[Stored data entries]
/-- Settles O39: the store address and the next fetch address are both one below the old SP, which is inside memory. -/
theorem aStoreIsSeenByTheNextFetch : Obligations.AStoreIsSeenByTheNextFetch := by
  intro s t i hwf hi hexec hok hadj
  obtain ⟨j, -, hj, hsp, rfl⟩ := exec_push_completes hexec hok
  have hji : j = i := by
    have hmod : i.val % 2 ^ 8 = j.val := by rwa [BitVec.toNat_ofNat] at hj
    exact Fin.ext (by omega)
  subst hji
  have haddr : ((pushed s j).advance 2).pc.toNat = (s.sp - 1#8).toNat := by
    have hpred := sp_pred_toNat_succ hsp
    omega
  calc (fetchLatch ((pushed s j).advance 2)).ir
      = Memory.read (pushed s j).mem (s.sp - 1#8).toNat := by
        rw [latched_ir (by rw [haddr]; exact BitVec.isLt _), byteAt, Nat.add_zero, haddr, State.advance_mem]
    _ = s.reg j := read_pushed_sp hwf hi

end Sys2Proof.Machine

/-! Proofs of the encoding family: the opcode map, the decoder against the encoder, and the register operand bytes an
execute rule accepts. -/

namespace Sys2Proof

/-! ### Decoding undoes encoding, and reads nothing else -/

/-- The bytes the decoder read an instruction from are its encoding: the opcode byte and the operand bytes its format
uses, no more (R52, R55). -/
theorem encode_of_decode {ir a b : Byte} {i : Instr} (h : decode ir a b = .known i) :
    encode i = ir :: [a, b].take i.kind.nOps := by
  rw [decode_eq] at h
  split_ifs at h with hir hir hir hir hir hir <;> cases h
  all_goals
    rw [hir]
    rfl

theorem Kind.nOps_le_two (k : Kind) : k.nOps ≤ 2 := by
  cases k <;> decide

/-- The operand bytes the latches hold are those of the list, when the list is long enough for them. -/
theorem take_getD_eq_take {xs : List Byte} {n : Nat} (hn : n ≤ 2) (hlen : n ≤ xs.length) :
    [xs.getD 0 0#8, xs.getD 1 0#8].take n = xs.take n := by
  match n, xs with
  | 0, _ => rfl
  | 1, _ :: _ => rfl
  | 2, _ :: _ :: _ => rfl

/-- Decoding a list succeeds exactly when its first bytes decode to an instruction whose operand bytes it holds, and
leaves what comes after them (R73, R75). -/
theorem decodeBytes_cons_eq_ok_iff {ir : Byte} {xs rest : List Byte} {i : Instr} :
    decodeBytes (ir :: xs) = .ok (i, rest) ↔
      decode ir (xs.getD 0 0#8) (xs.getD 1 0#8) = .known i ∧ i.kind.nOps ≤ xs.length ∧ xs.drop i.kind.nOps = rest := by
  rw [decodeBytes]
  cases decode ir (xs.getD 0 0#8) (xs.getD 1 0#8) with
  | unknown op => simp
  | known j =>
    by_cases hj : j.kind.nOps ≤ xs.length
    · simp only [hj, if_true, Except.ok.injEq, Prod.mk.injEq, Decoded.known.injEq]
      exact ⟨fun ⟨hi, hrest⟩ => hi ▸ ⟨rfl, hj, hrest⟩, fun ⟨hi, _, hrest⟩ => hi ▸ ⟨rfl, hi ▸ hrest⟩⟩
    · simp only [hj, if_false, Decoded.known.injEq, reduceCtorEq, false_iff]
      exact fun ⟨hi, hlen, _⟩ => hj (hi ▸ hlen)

* [What the exercise asks]: When the records above are checked line by line, how many lines contain the word "encoding"? Please give only that number.

* [Task solution]: 3